Morte, a única certeza que se tem nesta vida, e que nos surpreende sempre. Porque é partida da carne ou porque é chegada do espírito? Não, porque é confronto com a fragilidade humana.
A morte que mais se teme é a morte dos outros, é um sentimento egoísta de quem é furtado de um bem que tanto estimava, já que não se sofre pela possibilidade de dor que o que partiu poderá sentir, mas pela certeza da angústia que quem ficou terá que viver.
Muitos, porém, temem a própria morte, mas vivem fingindo que ela não ocorrerá, dizem que quem não teme a morte é porque teme a vida. Todavia, Jesus, que é Deus, temeu a morte, e ele, mais que ninguém, tinha certeza de que passaria por uma morte terrível.
A morte, contudo, só existe na presença do pecado, pecado é caminhar longe de Deus. Pode-se fazer tudo certo e ainda assim se viver em pecado, já que o mal, não é a ausência do bem, mas é a ausência de Deus.

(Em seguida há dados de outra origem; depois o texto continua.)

-- ==== Sys2Proof/Certificates/Slice0/Obligations.lean ====
section
/-! DEFINITION. The statements for the provers. A completion statement gives, for the commands it names and every state and operands that meet its hypotheses, the next state that exec answers: where that state is written out, what it does not name is as before; where it is said to exist, the clauses say what it holds. -/

open Sys2Proof Sys2Proof.Machine

/-! The step. -/

/-- A step takes the oldest waiting command and carries it out on the state with the queue's rest. Where the spec is silent it takes the model's reading: log entry 1. -/
def Obligations.StepRunsFront : Prop :=
  ∀ (c : Instr) (rest : List Instr) (s : State), s.pending = c :: rest → step s = exec c { s with pending := rest }

/-- With nothing waiting a microsecond passes (log entry 6, the model's choice): while the clocks run the uptime counter counts it, and nothing is answered or stored. -/
def Obligations.IdleStep : Prop :=
  ∀ s : State, s.pending = [] → ∃ t, step s = .next t ∧ t.pending = [] ∧ t.outbox = s.outbox ∧ t.hbm = s.hbm ∧ t.host = s.host ∧
    t.uptime = (if s.running then s.uptime + 1 else s.uptime)

/-- At reset the queue is empty, no rail is on and no clock runs, both memories list nothing and are in canonical form, and every register reads its reset value (where the spec gives none, that of log entries 2, 4 and 5, the model's choice). -/
def Obligations.ResetState : Prop :=
  State.reset.pending = [] ∧ State.reset.power.good = false ∧ State.reset.running = false ∧ State.reset.hbm = [] ∧ State.reset.host = [] ∧
    State.reset.memWf ∧ ∀ a, State.reset.reg a = regDefault a

/-- Every step answers a next state; it takes at most the front of the queue, never changes which part the module is (its variant, its revision, whether it demands signed images), and keeps both memories in canonical form. -/
def Obligations.EveryStepKeepsThePart : Prop :=
  ∀ s : State, ∃ t, step s = .next t ∧ t.pending = s.pending.tail ∧ t.variant = s.variant ∧ t.rev = s.rev ∧ t.signReq = s.signReq ∧
    (s.memWf → t.memWf)

/-! Registers as such (R7, R10, R19, R20, R43, R48, R52 to R56). -/

/-- Pages that do not serve an access of their registers. Through PF0 of a running module over a live link, in D0: while RESET_BUSY is 1 the header reads as it stands, and the body reads 0 and drops a write; a gated page reads 0 throughout and drops a write. In D3hot an access is an Unsupported Request, which AER records. An agent is answered ABORT_GATED or ABORT_RESET. Where the spec is silent it takes the model's reading: log entry 87. -/
def Obligations.PagesTurnedAway : Prop :=
  ∀ (a : Nat) (v : W32) (s : State),
    let p := a / 0x1000
    let off := a % 0x1000
    s.clocked = true → a < 0x1000000 → off % 4 = 0 → (pageInfo p).isSome = true →
    (s.hif.linkUp = true → s.d0 0 = true →
      (s.gated p = false → s.busy p = true →
        (off < 0x40 → exec (.counterReadClear (.pcie 0) ⟨a, 4⟩) s = .next (s.emit (.readData (s.viewHdr p off)))) ∧
        (0x40 ≤ off → exec (.counterReadClear (.pcie 0) ⟨a, 4⟩) s = .next (s.emit (.readData 0)) ∧
          exec (.registerWrite (.pcie 0) a [v]) s = .next s)) ∧
      (s.gated p = true → exec (.counterReadClear (.pcie 0) ⟨a, 4⟩) s = .next (s.emit (.readData 0)) ∧
        exec (.registerWrite (.pcie 0) a [v]) s = .next s)) ∧
    (∀ k : FnId, s.hif.linkUp = true → s.d0 k.val = false →
      exec (.counterReadClear (.pcie k) ⟨a, 4⟩) s = .next (s.unsupported k.val) ∧
      exec (.registerWrite (.pcie k) a [v]) s = .next (s.unsupported k.val)) ∧
    (∀ g,
      (s.gated p = true → exec (.counterReadClear (.agent g) ⟨a, 4⟩) s = .next (s.emit (.resp g .abortGated [])) ∧
        exec (.registerWrite (.agent g) a [v]) s = .next (s.emit (.resp g .abortGated []))) ∧
      (s.gated p = false → s.busy p = true → exec (.counterReadClear (.agent g) ⟨a, 4⟩) s = .next (s.emit (.resp g .abortReset [])) ∧
        exec (.registerWrite (.agent g) a [v]) s = .next (s.emit (.resp g .abortReset []))))

/-- A served write through PF0 of a page's EVT_EN stores the bits of the page's events, one of EVT_STAT clears the bits written as 1; a served write of EVT_SET, by the host or an agent, sets the bits written of the page's events. Beside it a host write latches the REG event of the sequencer that serves the page, a write to FLT's page loses a partial unlock, and an agent is answered OK; nothing else changes. Its commands: REGISTER_WRITE, EVT_SET. -/
def Obligations.HeaderWrites : Prop :=
  ∀ (page : PageId) (v : W32) (s : State),
    let p := page.val
    let pf0 : Who := .pcie 0
    let plain (t : State) : State := if p = pgFLT then { t with unlock := 0 } else t
    (s.servedHdr pf0 p = true →
      exec (.registerWrite pf0 (hEVTEN p) [v]) s = .next ((plain (s.noted pf0 p)).setReg (hEVTEN p) (v &&& evtMaskOf p)) ∧
      exec (.registerWrite pf0 (hEVT p) [v]) s = .next ((plain (s.noted pf0 p)).setReg (hEVT p) (s.reg (hEVT p) &&& ~~~v))) ∧
    (∀ who : Who, s.servedHdr who p = true →
      exec (.evtSet who page v) s =
        .next (((plain (s.noted who p)).setReg (hEVT p) (s.reg (hEVT p) ||| (v &&& evtMaskOf p))).told who))

/-- Reading a counter through PF0, in a block whose reads have no effect of their own, answers its value and clears its read-to-clear bits. Reading the low half of a pair answers it and keeps the high half for the read that follows, with no register changed. A write of the low half of DEV_BAR2_BASE is held and changes no register; the write of the high half makes both take effect, aligned to BAR2's size. A write that covers less than a dword is dropped, in D0 over a live link: below its limit PARTIAL_WR counts it and the event is raised; at its limit nothing changes. Where the spec is silent it takes the model's reading: log entries 44, 45. Its commands: REGISTER_WRITE, COUNTER_READ_CLEAR, BAR0_PARTIAL_WRITE, PAIR_LO_READ, PAIR_LO_WRITE. -/
def Obligations.CountersAndPairs : Prop :=
  (∀ (a : Nat) (r : PageRow) (i : Nat) (row : RegRow) (s : State),
      a % 4 = 0 → 0x40 ≤ a % 0x1000 → pageInfo (a / 0x1000) = some (r, i) → rowAt r.block (a % 0x1000) = some row →
      r.block ≠ .ic → r.block ≠ .csw → r.block ≠ .mtc → r.block ≠ .smb → r.block ≠ .poolt → s.served (.pcie 0) (a / 0x1000) = true →
      (row.pair = 0 → row.rc ≠ 0 →
        exec (.counterReadClear (.pcie 0) ⟨a, 4⟩) s =
          .next ((s.setReg a (s.reg a &&& ~~~BitVec.ofNat 32 row.rc)).emit (.readData (s.view a)))) ∧
      (row.pair = 1 →
        ∃ t, exec (.pairLoRead (.pcie 0) a) s = .next t ∧ t.outbox = s.outbox ++ [.readData (s.view a)] ∧ t.regs = s.regs ∧
          tabGet (fun _ => none) t.hiLatch (a + 4) = some (s.view (a + 4)))) ∧
  (∀ (lo hi : W32) (s : State), s.served (.pcie 0) pgDEV = true →
      (∃ t, exec (.pairLoWrite (.pcie 0) DEV_BAR2_BASE_LO lo) s = .next t ∧ t.regs = s.regs ∧ t.loOf DEV_BAR2_BASE_LO = some lo) ∧
      (s.loOf DEV_BAR2_BASE_LO = some lo →
        ∃ t, exec (.registerWrite (.pcie 0) DEV_BAR2_BASE_HI [hi]) s = .next t ∧ t.loOf DEV_BAR2_BASE_LO = none ∧
          t.pair DEV_BAR2_BASE_LO DEV_BAR2_BASE_HI = alignBase s.hif.bar2Log2 (lo.toNat + 2 ^ 32 * (hi.toNat % 2 ^ 16)))) ∧
  (∀ (fn : FnId) (off : Nat) (be : BitVec 4) (v : W32) (s : State), be ≠ 15 → s.clocked = true → s.hif.linkUp = true → s.d0 fn.val = true →
      let n := fld (s.reg DEV_ACC_ERR) 15 0
      (n < 65535 → exec (.bar0PartialWrite fn off be v) s = .next ((s.setReg DEV_ACC_ERR (setFld (s.reg DEV_ACC_ERR) 15 0 (n + 1))).event pgDEV 3)) ∧
      (n = 65535 → exec (.bar0PartialWrite fn off be v) s = .next s))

Jesus lhe respondeu: Em verdade, em verdade te digo que ninguém pode ver o reino de Deus se não nascer de novo.”
João 3.3

Jesus morreu no lugar do homem, logo a aceitação dessa morte como crédito nos dá direito ao perdão. Perdoados não passaremos pela morte, não do corpo, mas do espírito, é essa, a segunda morte, que tememos.
Uma criança inocente, que ainda não tem consciência do pecado, que ainda não sente culpa real, não peca, logo não provou a segunda morte. Se partir dessa existência viverá eternamente em comunhão com Deus.
Deus nos faz, através de Jesus, crianças espirituais, na verdade, bebês recém-nascidos, no primeiro momento, mas é como crianças, simples, puras, crédulas, que devemos viver essa vida, quando caminhamos com Deus.

"Jesus chamou uma criança, colocou-a no meio deles e disse: Em verdade vos digo que, se não vos converterdes e não vos tornardes como crianças, nunca entrareis no reino do céu. Portanto, quem se tornar humilde como esta criança, esse será o maior no reino do céu."